/-! ## 0x1C00-0x1FFF -/

/-- GS_CAL_CMD. -/
def calCommand (v : W32) (s : State) : State :=
  if s.cal.cmdBusy ∨ part v 0 2 = 0 then s
  else if part v 0 2 = 1 then refit s
  else modCal (fun c => { c with cmdErr := 2 }) s

/-- The Calender (14). -/
def writeCal (a : Nat) (v : W32) (s : State) : State :=
  if a = 0x1C08 then modCal (fun c => { c with pps := c.pps && !v.getLsbD 27, alarm := c.alarm && !v.getLsbD 25 }) s
  else if a = 0x1C0C then
    modCal (fun c => { c with
      ppsAlign := v.getLsbD 31, ppsoEn := v.getLsbD 30, asymD2d := v.extractLsb' 12 12, asymEth := v.setWidth 12 }) s
  else if a = 0x1C20 then calCommand v s
  else s

/-- Change the Reel while it is disabled. -/
def reelIdle (f : Reel → Reel) (s : State) : State := modReel (fun r => if r.en then r else f r) s

/-- GS_REEL_CFG (14): LOGSIZE outside 4 to 24 is ignored as a whole. -/
def reelCfg (v : W32) (s : State) : State :=
  if part v 0 5 < 4 ∨ 24 < part v 0 5 then s
  else if s.reel.en then modReel (fun r => { r with en := v.getLsbD 31, closing := !v.getLsbD 31 }) s
  else if v.getLsbD 31 then reelOpen v s
  else
    modReel (fun r => { r with allctx := v.getLsbD 30, ctx := v.extractLsb' 16 12, logsize := v.setWidth 5 }) s

/-- GS_DUMP_CMD (14). -/
def dumpCommand (v : W32) (s : State) : State :=
  if s.dump.busy then s
  else
    let s := modDump (fun d => { d with all := v.getLsbD 27, ctx := v.extractLsb' 12 12 }) s
    if part v 0 2 = 0 then s
    else if part v 0 2 = 1 then dumpStart (v.getLsbD 27) (v.extractLsb' 12 12) s
    else modDump (fun d => { d with err := 4 }) s

/-- Agent counters, Reel and dump (14). -/
def writeTrace (a : Nat) (v : W32) (s : State) : State :=
  if a = 0x1D00 then { s with ag := { s.ag with paSel := v.setWidth 10 } }
  else if a = 0x1D40 then reelIdle (fun r => { r with base := putLo 6 r.base v }) s
  else if a = 0x1D44 then reelIdle (fun r => { r with base := putHi 6 r.base v }) s
  else if a = 0x1D48 then reelIdle (fun r => { r with consAddr := putLo 2 r.consAddr v }) s
  else if a = 0x1D4C then reelIdle (fun r => { r with consAddr := putHi 2 r.consAddr v }) s
  else if a = 0x1D50 then reelCfg v s
  else if a = 0x1D58 then modReel (fun r => { r with fault := r.fault && !v.getLsbD 31 }) s
  else if a = 0x1D80 then modDump (fun d => { d with base := putLo 6 d.base v }) s
  else if a = 0x1D84 then modDump (fun d => { d with base := putHi 6 d.base v }) s
  else if a = 0x1D88 then modDump (fun d => { d with lim := v.extractLsb' 6 26 }) s
  else if a = 0x1D8C then dumpCommand v s
  else s

/-- GS_IRQ_ENk: EN of 32 sources. -/
def irqEnWrite (k : Nat) (v : W32) (s : State) : State :=
  (List.range 32).foldl (fun s i =>
    let n := 32 * k + i
    let r := irqGet s n
    irqSetCfg n (v.getLsbD i) r.wake r.target s) s

/-- GS_IRQ_PENDk (15 R366). -/
def irqPendWrite (k : Nat) (v : W32) (s : State) : State :=
  (List.range 32).foldl (fun s i => if v.getLsbD i then irqW1C (32 * k + i) s else s) s

/-- Interrupts (15). -/
def writeIrq (a : Nat) (v : W32) (s : State) : State :=
  let n := s.irq.sel.toNat
  if a = 0x1E00 then { s with irq := { s.irq with sel := v.setWidth 8 } }
  else if a = 0x1E04 then irqSetCfg n (v.getLsbD 31) (v.getLsbD 30) (v.setWidth 16) s
  else if a = 0x1E08 then if v.getLsbD 31 then irqW1C n s else s
  else if a = 0x1E0C then assertSource (part v 0 8) s
  else if inWords a 0x1E20 8 then irqEnWrite ((a - 0x1E20) / 4) v s
  else if inWords a 0x1E40 8 then irqPendWrite ((a - 0x1E40) / 4) v s
  else s

/-- GS_PWR_CMD (16). -/
def pwrCommand (v : W32) (s : State) : State :=
  if s.pwr.cmdBusy ∨ part v 0 2 = 0 then s
  else if part v 0 2 = 1 then sleepCommand s
  else if part v 0 2 = 2 then haltOwn 4 false (modPwr (fun p => { p with cmdErr := 0 }) s)
  else modPwr (fun p => { p with cmdErr := 3 }) s

/-- GS_STEP_CFG (16 R388): a 0 in LEAD or PERIOD is ignored; an EN set before RUN takes effect with it (18 R419). -/
def stepCfg (v : W32) (s : State) : State :=
  let en := v.getLsbD 31
  let s := modStep (fun t => { t with
    lead := if part v 16 8 = 0 then t.lead else v.extractLsb' 16 8
    period := if part v 0 16 = 0 then t.period else v.setWidth 16 }) s
  if s.boot.phase ≠ .run then modBoot (fun b => { b with stepEnOwed := en }) s
  else if en && !s.step.en then stepStart s
  else modStep (fun t => { t with en }) s

/-- GS_BUBBLE_CFG (16 R393); an EN set before RUN takes effect with it (18 R419). -/
def bubCfg (v : W32) (s : State) : State :=
  let en := v.getLsbD 31
  let s := modPwr (fun p => { p with umask := v.setWidth 16 }) s
  if s.boot.phase ≠ .run then modBoot (fun b => { b with bubEnOwed := en }) s else modPwr (fun p => { p with bubEn := en }) s

/-- Power and the step unit (16). -/
def writePower (a : Nat) (v : W32) (s : State) : State :=
  if a = 0x1F00 then
    modPwr (fun p => { p with autoDoze := v.getLsbD 31, dozeIdle := if part v 0 16 = 0 then p.dozeIdle else v.setWidth 16 }) s
  else if a = 0x1F04 then pwrCommand v s
  else if a = 0x1F08 then modPwr (fun p => { p with sumErr := p.sumErr && !v.getLsbD 25 }) s
  else if a = 0x1F0C then modPwr (fun p => { p with braceBase := putLo 6 p.braceBase v }) s
  else if a = 0x1F10 then modPwr (fun p => { p with braceBase := putHi 6 p.braceBase v }) s
  else if a = 0x1F14 then stepCfg v s
  else if a = 0x1F18 then modStep (fun t => if t.en then t else { t with handle := v }) s
  else if a = 0x1F1C then modStep (fun t => { t with fwReq := v.setWidth 6 }) s
  else if a = 0x1F20 then modStep (fun t => { t with late := t.late && !v.getLsbD 31, clamp := t.clamp && !v.getLsbD 30 }) s
  else if a = 0x1F3C then bubCfg v s
  else if inWords a 0x1F40 2 then modPwr (fun p => { p with cmask := putWord p.cmask ((a - 0x1F40) / 4) v }) s
  else s

/-! ## 0x2000-0x23FF -/

/-- Security (17 R401, R406). -/
def writeSec (a : Nat) (v : W32) (s : State) : State := if a = 0x200C ∧ part v 0 2 = 1 then endUnlock 2 s else s

/-- GS_SQ_CMD (18 R428). -/
def sqCmd (c : Acc) (v : W32) (s : State) : State :=
  let s := { s with sq := { s.sq with cmdSq := v.getLsbD 2 } }
  if part v 0 2 = 0 then s
  else if part v 0 2 = 1 then sqCommand c (part v 2 1) s
  else { s with sq := { s.sq with cmdErr := 2 } }

/-- GS_SQn_WDOG (18 R427). -/
def sqWdog (n : Nat) (v : W32) (s : State) : State :=
  if v.getLsbD 0 then wdogKick n (v.extractLsb' 16 16) s else modSq n (fun q => { q with limit := v.extractLsb' 16 16 }) s

/-- GS_CAL_WCMD (18 R424): ignored while BUSY. -/
def calwCommand (v : W32) (s : State) : State :=
  if part v 0 2 = 1 then capture s
  else if part v 0 2 = 2 then calWrite s
  else if part v 0 2 = 3 then linkcal s
  else s

/-- Start-up and sequencers (18). A write of GS_SQn_SEND sends what OUTBOX holds. -/
def writeBoot (c : Acc) (a : Nat) (v : W32) (s : State) : State :=
  if a = 0x2110 then sqCmd c v s
  else if a = 0x2118 then sqWdog 0 v s
  else if a = 0x211C then sqWdog 1 v s
  else if inWords a 0x2120 8 then modSq 0 (fun q => { q with keep := putWord q.keep ((a - 0x2120) / 4) v }) s
  else if inWords a 0x2140 8 then modSq 1 (fun q => { q with keep := putWord q.keep ((a - 0x2140) / 4) v }) s
  else if a = 0x2164 then sqSend 0 (v.extractLsb' 20 6) (v.setWidth 20) s
  else if a = 0x2168 then sqSend 1 (v.extractLsb' 20 6) (v.setWidth 20) s
  else if a = 0x216C then if v.getLsbD 0 then mboxPop 0 s else s
  else if a = 0x2170 then if v.getLsbD 0 then mboxPop 1 s else s
  else if a = 0x2174 then modBoot (fun b => { b with calwAddr := putLo 6 b.calwAddr v }) s
  else if a = 0x2178 then modBoot (fun b => { b with calwAddr := putHi 6 b.calwAddr v }) s
  else if a = 0x217C then calwCommand v s
  else s

/-- Ports (19 R437). -/
def writePorts (a : Nat) (v : W32) (s : State) : State :=
  if inWords a 0x2300 64 then
    { s with regp := { s.regp with meshMap := putWord s.regp.meshMap ((a - 0x2300) / 4) v } }
  else s

/-- What a write of `v` at offset `a` does. -/
def regPut (c : Acc) (a : Nat) (v : W32) (s : State) : State :=
  if a < 0x1000 then writePage0 a v s
  else if a < 0x1100 then writeAgents a v s
  else if a < 0x1200 then writeObjs c a v s
  else if a < 0x1500 then s
  else if a < 0x1600 then writeReds a v s
  else if a < 0x1700 then writeWms a v s
  else if a < 0x1800 then s
  else if a < 0x1900 then writeLaunch a v s
  else if a < 0x1A00 then writeCtxs a v s
  else if a < 0x1B00 then writeFelt a v s
  else if a < 0x1C00 then writeRes a v s
  else if a < 0x1D00 then writeCal a v s
  else if a < 0x1E00 then writeTrace a v s
  else if a < 0x1F00 then writeIrq a v s
  else if a < 0x2000 then writePower a v s
  else if a < 0x2100 then writeSec a v s
  else if a < 0x2200 then writeBoot c a v s
  else if a < 0x2400 then writePorts a v s
  else s

/-! ## What REGS may name (18 R419) -/

/-- The registers with a RW field in 0x1000-0x2FFF that are no command registers. -/
def regsAllowed (a : Nat) : Bool :=
  [0x1004, 0x1100, 0x1504, 0x1924, 0x1A30, 0x1B14, 0x1B24, 0x1C0C, 0x1D00, 0x1D50, 0x1D80, 0x1D84, 0x1D88, 0x1F00, 0x1F3C,
    0x2118, 0x211C, 0x2174, 0x2178].contains a
    || inWords a 0x1104 8 || inWords a 0x1600 8 || (inWords a 0x1630 12 && a % 8 == 0) || inWords a 0x1800 8
    || inWords a 0x1900 4 || inWords a 0x1940 5 || inWords a 0x1A00 11 || inWords a 0x1D40 4 || inWords a 0x1E00 2
    || inWords a 0x1E20 8 || inWords a 0x1F0C 5 || inWords a 0x1F40 2 || inWords a 0x2120 8 || inWords a 0x2140 8
    || inWords a 0x2300 64

end Sys2Proof.Machine
end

**Activity:** Tell how many lines in the material above have the string "effect", using only the number.

**Finished task:** 2